*WHAT TO WORK ON*:
Return only the stretch of the material below that begins with the line containing "l => (s.list l).steps.length" and ends with the line containing "follows runs through. -/", exactly; both of those lines belong to it.

= = = =

-- ==== Sys2Proof/Machine/Steps.lean ====
section
/-! DEFINITION. The step in flight: admission, begin, the frame-fit guard, faults, the step-end resolution, the chain of steps that
need no time, and the begin of a run (R47 to R66, R76, R84 to R89, R95 to R99). -/

namespace Sys2Proof.Machine

/-- The step at the player's step index in its bound list (R47). -/
def State.currentStep (s : State) (p : PlayerId) : Option Step :=
  match (s.player p).boundList with
  | some l => (s.list l).steps[(s.player p).index]?
  | none => none

/-- The player rests on its step in an activity with a remaining count (R48). -/
def State.rest (s : State) (p : PlayerId) (activity : Activity) (remaining : Nat) : State :=
  s.setPlayer p { s.player p with activity := activity, remaining := remaining, deferred := false, due := false }

/-- What an admission comes to: the player rests (on a phase, a wait, a deferral or a fault), or the step has ended. -/
inductive Admission where
  | rests
  | ended (st : Step)
deriving DecidableEq, Repr

/-! ### Replacements (R91, R95, R99) -/

/-- The list of a pending replacement. -/
def Player.pendingList (r : Player) : Option ListId := r.replacement.map Prod.fst

/-- The pending replacement commits in the record (R95, R96): the new list is bound and its reservation becomes its binding, the
old list's use count falls, index and pass count become 0, no relaunch is queued, and a REPLACED notice is produced (R99). -/
def State.commitRecord (s : State) (p : PlayerId) (new : ListId) (point : CommitPoint) : State :=
  let r := s.player p
  ((s.setPlayer p { r with
      boundList := some new, replacement := none, index := 0, passCount := 0, relaunch := false }).useDownOpt r.boundList).produce
    (.replaced p r.boundList new point)

/-- A pending replacement with commit point PASS_END commits (R95); any other waits. -/
def State.commitAtPassEnd (s : State) (p : PlayerId) : State :=
  match (s.player p).replacement with
  | some (new, .passEnd) => s.commitRecord p new .passEnd
  | _ => s

/-! ### Faults (R89) -/

/-- The player goes to FAULTED on its current step: lines to idle, flags cleared, remaining ticks 0 (log 35), a pending replacement
dropped, a FAULT notice, and the Safe Unit told if FAULT_TO_SAFE is set. -/
def State.faultPlayer (s : State) (p : PlayerId) (cause : FaultCause) : State :=
  let r := s.player p
  let s1 := s.setPlayer p { r with
    state := .faulted, faultCause := some cause, activity := .none, remaining := 0, relaunch := false, holdPending := false,
    replacement := none, deferred := false, due := false, owed := none }
  let s2 := (s1.idleLines r.claimed).useDownOpt r.pendingList
  let s3 := s2.produce (.fault p r.boundList r.index cause r.pendingList)
  if s3.params.faultToSafe then s3.escalate p else s3

/-! ### Begin (R51 to R56, R64) -/

/-- The note of a step that begins (R64): a STEP_NOTE notice, and SYNC_OUT raised if its source is NOTE of this player. -/
def State.noteBegin (s : State) (p : PlayerId) (st : Step) : State :=
  if st.note then
    let r := s.player p
    (s.produce (.stepNote p r.boundList r.index r.passCount)).raiseIf (.note p)
  else s

/-- The begin of a WAIT_EDGE, which is its admission (R53). -/
def State.beginWait (s : State) (p : PlayerId) (st : Step) (n : InputId) (timeout : BitVec 16) : State × Admission :=
  let latch := s.input n
  if latch.pending then
    if st.fresh then ((s.clearLatch n).rest p .edgeWait timeout.toNat, .rests)
    else if st.strict && latch.doubled then ((s.clearLatch n).faultPlayer p .edgeDoubled, .rests)
    else (s.clearLatch n, .ended st)
  else (s.rest p .edgeWait timeout.toNat, .rests)

/-- The Timebase is RUNNING at the position (R56). -/
def State.alignedAt (s : State) (offset : BitVec 16) : Bool := s.ticking && decide (s.tb.position = offset.toNat)

/-- The step begins: its action takes effect (R51 to R53, R56, R64). -/
def State.beginStep (s : State) (p : PlayerId) (st : Step) : State × Admission :=
  let s := s.noteBegin p st
  match st.action with
  | .set lines levels dwell =>
    let s := s.writeLines lines levels
    if dwell = 0 then (s, .ended st) else (s.rest p .stepping dwell.toNat, .rests)
  | .pulse lines levels width _ => ((s.writeLines lines levels).rest p .pulseWidth width.toNat, .rests)
  | .waitEdge n timeout => s.beginWait p st n timeout
  | .align offset => if s.alignedAt offset then (s, .ended st) else (s.rest p .alignWait 0, .rests)

/-! ### The frame-fit guard (R58 to R60) -/

/-- The step carries FIT and is of a kind that takes it (R7). -/
def Step.guarded (st : Step) : Bool :=
  match st.action with
  | .set .. | .pulse .. => st.fit
  | .waitEdge .. | .align .. => false

/-- The guard's judgement. -/
inductive Fit where
  | never
  | fits
  | defers
deriving DecidableEq, Repr

/-- R58 and R59: the need plus FIT_MARGIN against FRAME_LEN, then against the room left in a RUNNING frame. -/
def State.judgeFit (s : State) (st : Step) : Fit :=
  let need := st.duration + s.params.fitMargin
  if s.params.frameLen < need then .never
  else if s.ticking && decide (need ≤ s.params.frameLen - s.tb.position) then .fits
  else .defers

/-- The admission of the step at the player's index: a guarded step is judged, any other begins (R47, R58, R59). -/
def State.admitStep (s : State) (p : PlayerId) : State × Admission :=
  match s.currentStep p with
  | none => (s, .rests)
  | some st =>
    if st.guarded then
      match s.judgeFit st with
      | .never => (s.faultPlayer p .neverFits, .rests)
      | .fits => s.beginStep p st
      | .defers => (s.rest p .fitWait 0, .rests)
    else s.beginStep p st

/-- The admission of the step at the player's index under the one-pass-per-tick rule (R87): step 0 begins a pass, and is
deferred if one has begun in this tick. A resume begins a pass at index 0 alone (R80), so after one at another index a commit's
step 0 begins in the same tick (R100's last sentence; log 39). -/
def State.admitNext (s : State) (p : PlayerId) : State × Admission :=
  let r := s.player p
  if r.index = 0 then
    if r.passBegun then
      (s.setPlayer p { r with activity := .stepping, remaining := 0, deferred := true, due := false }, .rests)
    else (s.setPlayer p { r with passBegun := true, deferred := false }).admitStep p
  else s.admitStep p

/-! ### The step-end resolution (R84 to R86) -/

/-- The run ends at its stop index or limit (R84, R85): BOUND, no step in flight, levels kept. The remaining ticks of a player with
no step in flight are 0 (log 35). -/
def State.endRun (s : State) (p : PlayerId) (cause : RunEndCause) : State :=
  let r := s.player p
  (s.setPlayer p { r with
      state := .bound, index := 0, activity := .none, remaining := 0, relaunch := false, holdPending := false,
      deferred := false, due := false }).produce
    (.runEnd p r.boundList cause r.passCount)

/-- The hold question (R86), asked with the player's index at the next position: a completed HALT or a pending hold holds it
there, with no step in flight and so no remaining ticks (log 35). The answer says whether the step there is admitted. -/
def State.holdQuestion (s : State) (p : PlayerId) (st : Step) : State × Bool :=
  let r := s.player p
  if st.halt || r.holdPending then
    let cause := if st.halt then HoldCause.haltFlag else HoldCause.stepHold
    ((s.setPlayer p { r with
        state := .held, holdCause := some cause, holdPending := false, activity := .none, remaining := 0,
        deferred := false, due := false }).produce (.halted p r.index cause), false)
  else (s, true)

/-- The pass count after one pass more: it wraps from 255 to 0 (R85). -/
def nextPass (n : Nat) : Nat := (n + 1) % 256

/-- The end of a pass (R85): the PASS_END notice, the raised count, then the first case that applies. -/
def State.passEnd (s : State) (p : PlayerId) (st : Step) : State × Bool :=
  let r := s.player p
  let count := nextPass r.passCount
  let s1 := (s.produce (.passEnd p r.boundList count)).setPlayer p { r with passCount := count }
  match r.replacement with
  | some (new, .passEnd) => (s1.commitRecord p new .passEnd).holdQuestion p st
  | _ =>
    if r.relaunch then
      ((s1.setPlayer p { r with relaunch := false, index := 0, passCount := 0 }).produce
        (.started p r.boundList .relaunch)).holdQuestion p st
    else if r.passLimit = 0 ∨ count < r.passLimit then
      (s1.setPlayer p { r with passCount := count, index := 0 }).holdQuestion p st
    else (s1.endRun p .limit, false)

/-- The number of steps of the player's bound list. -/
def State.boundCount (s : State) (p : PlayerId) : Nat :=
  match (s.player p).boundList with
  | some l => (s.list l).steps.length
  | none => 0

/-- The step-end resolution of a completed step (R84 to R86): the stop index, the pass end, the hold. The answer says whether the
step at the player's index is admitted next. -/
def State.resolve (s : State) (p : PlayerId) (st : Step) : State × Bool :=
  let r := s.player p
  if r.stopIndex = some r.index then ((s.endRun p .stopIndex).commitAtPassEnd p, false)
  else if s.boundCount p ≤ r.index + 1 then s.passEnd p st
  else (s.setPlayer p { r with index := r.index + 1 }).holdQuestion p st

/-- The chain of admissions within one event (R50): each step that ends at its admission runs the resolution, which may bring in
the next. -/
def chain (fuel : Nat) (p : PlayerId) (s : State) : State :=
  match fuel with
  | 0 => s
  | fuel + 1 =>
    match s.admitNext p with
    | (s1, .rests) => s1
    | (s1, .ended st) =>
      match s1.resolve p st with
      | (s2, true) => chain fuel p s2
      | (s2, false) => s2

/-- The player admits the step at its index, and the chain that follows runs through. -/
def State.admitChain (s : State) (p : PlayerId) : State := chain Config.chainFuel p s

/-- The player's current step ends (R47): the resolution runs, and what it admits runs through. -/
def State.endStep (s : State) (p : PlayerId) (st : Step) : State :=
  match s.resolve p st with
  | (s1, true) => s1.admitChain p
  | (s1, false) => s1

/-- The admission's result within an event that has no chain yet: an ended step runs the resolution. -/
def State.follow (a : State × Admission) (p : PlayerId) : State :=
  match a with
  | (s, .rests) => s
  | (s, .ended st) => s.endStep p st

/-- A run begins (R76). -/
def State.beginRun (s : State) (p : PlayerId) (cause : StartCause) : State :=
  let r := s.player p
  ((s.setPlayer p { r with
      state := .running, startPoint := none, index := 0, passCount := 0, relaunch := false, deferred := false, due := false }).produce
    (.started p r.boundList cause)).admitChain p

/-! ### Phases that end (R49, R51, R52, R55) -/

/-- The levels of a PULSE's trailing edge: the opposite of those given at its begin (R52). -/
def State.trailingEdge (s : State) (st : Step) : State :=
  match st.action with
  | .pulse lines levels _ _ => s.writeLines lines (~~~levels)
  | .set .. | .waitEdge .. | .align .. => s

/-- A WAIT_EDGE whose timeout count has reached 0 (R55). -/
def State.expire (s : State) (p : PlayerId) (st : Step) : State :=
  if st.timeoutFault then s.faultPlayer p .waitTimeout else s.endStep p st

/-- The tick that is due reaches the player: its count reaches 0 and the phase ends (R49). A PULSE whose dwell is 0 ends at the
tick of its trailing edge (R52). -/
def State.phaseEnd (s : State) (p : PlayerId) : State :=
  let r := s.player p
  match r.due, r.state, s.currentStep p with
  | true, .running, some st =>
    let s1 := s.setPlayer p { r with remaining := 0, due := false }
    match r.activity, st.action with
    | .stepping, _ => s1.endStep p st
    | .pulseWidth, .pulse _ _ _ dwell =>
      let s2 := s1.trailingEdge st
      if dwell = 0 then s2.endStep p st else s2.rest p .stepping dwell.toNat
    | .edgeWait, _ => s1.expire p st
    | _, _ => s1
  | _, _, _ => s

/-! ### Commit at a superframe start (R96 to R98) -/

/-- The step in flight is abandoned or discarded without ending: a PULSE in its width phase writes its trailing levels (R97, R98). -/
def State.abandonStep (s : State) (p : PlayerId) : State :=
  let r := s.player p
  let s1 :=
    match r.activity, s.currentStep p with
    | .pulseWidth, some st => s.trailingEdge st
    | _, _ => s
  s1.setPlayer p { r with activity := .none, remaining := 0, deferred := false, due := false }

/-- The player holds a replacement that a superframe start commits. -/
def Player.commitsSuper (r : Player) : Bool :=
  match r.replacement with
  | some (_, .superframe) => true
  | _ => false

/-- A pending SUPERFRAME replacement commits (R96): a RUNNING player abandons its step and admits step 0 of the new list (R97), a
HELD one is repositioned at it (R98), a BOUND or ARMED one has its list swapped. -/
def State.commitSuper (s : State) (p : PlayerId) : State :=
  match (s.player p).replacement with
  | some (new, .superframe) =>
    let s1 := (s.abandonStep p).commitRecord p new .superframe
    match (s.player p).state with
    | .running => s1.admitChain p
    | .idle | .bound | .armed | .held | .faulted => s1
  | _ => s

/-! ### Resume (R80, R138) -/

/-- The player consumes the latch of its frozen WAIT_EDGE at the resume (R124), or becomes a consumer again. -/
def State.resumeWait (s : State) (p : PlayerId) (st : Step) (n : InputId) : State :=
  let latch := s.input n
  if latch.pending then
    if st.strict && latch.doubled then (s.clearLatch n).faultPlayer p .edgeDoubled
    else (s.clearLatch n).endStep p st
  else s

/-- A HELD player returns to RUNNING: one with no step in flight admits the step at its index, a frozen one goes on with its step
(R80, R98, R138). -/
def State.resumePlayer (s : State) (p : PlayerId) : State :=
  let r := s.player p
  let s1 := s.setPlayer p { r with state := .running, holdCause := none }
  match r.activity, s1.currentStep p with
  | .none, _ => s1.admitChain p
  | .edgeWait, some st =>
    match st.action with
    | .waitEdge n _ => s1.resumeWait p st n
    | .set .. | .pulse .. | .align .. => s1
  | .alignWait, some st =>
    match st.action with
    | .align offset => if s1.alignedAt offset then s1.endStep p st else s1
    | .set .. | .pulse .. | .waitEdge .. => s1
  | _, _ => s1

end Sys2Proof.Machine
end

= = = =

*EXERCISE OUTPUT*:
  | some l => (s.list l).steps.length
  | none => 0

/-- The step-end resolution of a completed step (R84 to R86): the stop index, the pass end, the hold. The answer says whether the
step at the player's index is admitted next. -/
def State.resolve (s : State) (p : PlayerId) (st : Step) : State × Bool :=
  let r := s.player p
  if r.stopIndex = some r.index then ((s.endRun p .stopIndex).commitAtPassEnd p, false)
  else if s.boundCount p ≤ r.index + 1 then s.passEnd p st
  else (s.setPlayer p { r with index := r.index + 1 }).holdQuestion p st

/-- The chain of admissions within one event (R50): each step that ends at its admission runs the resolution, which may bring in
the next. -/
def chain (fuel : Nat) (p : PlayerId) (s : State) : State :=
  match fuel with
  | 0 => s
  | fuel + 1 =>
    match s.admitNext p with
    | (s1, .rests) => s1
    | (s1, .ended st) =>
      match s1.resolve p st with
      | (s2, true) => chain fuel p s2
      | (s2, false) => s2

/-- The player admits the step at its index, and the chain that follows runs through. -/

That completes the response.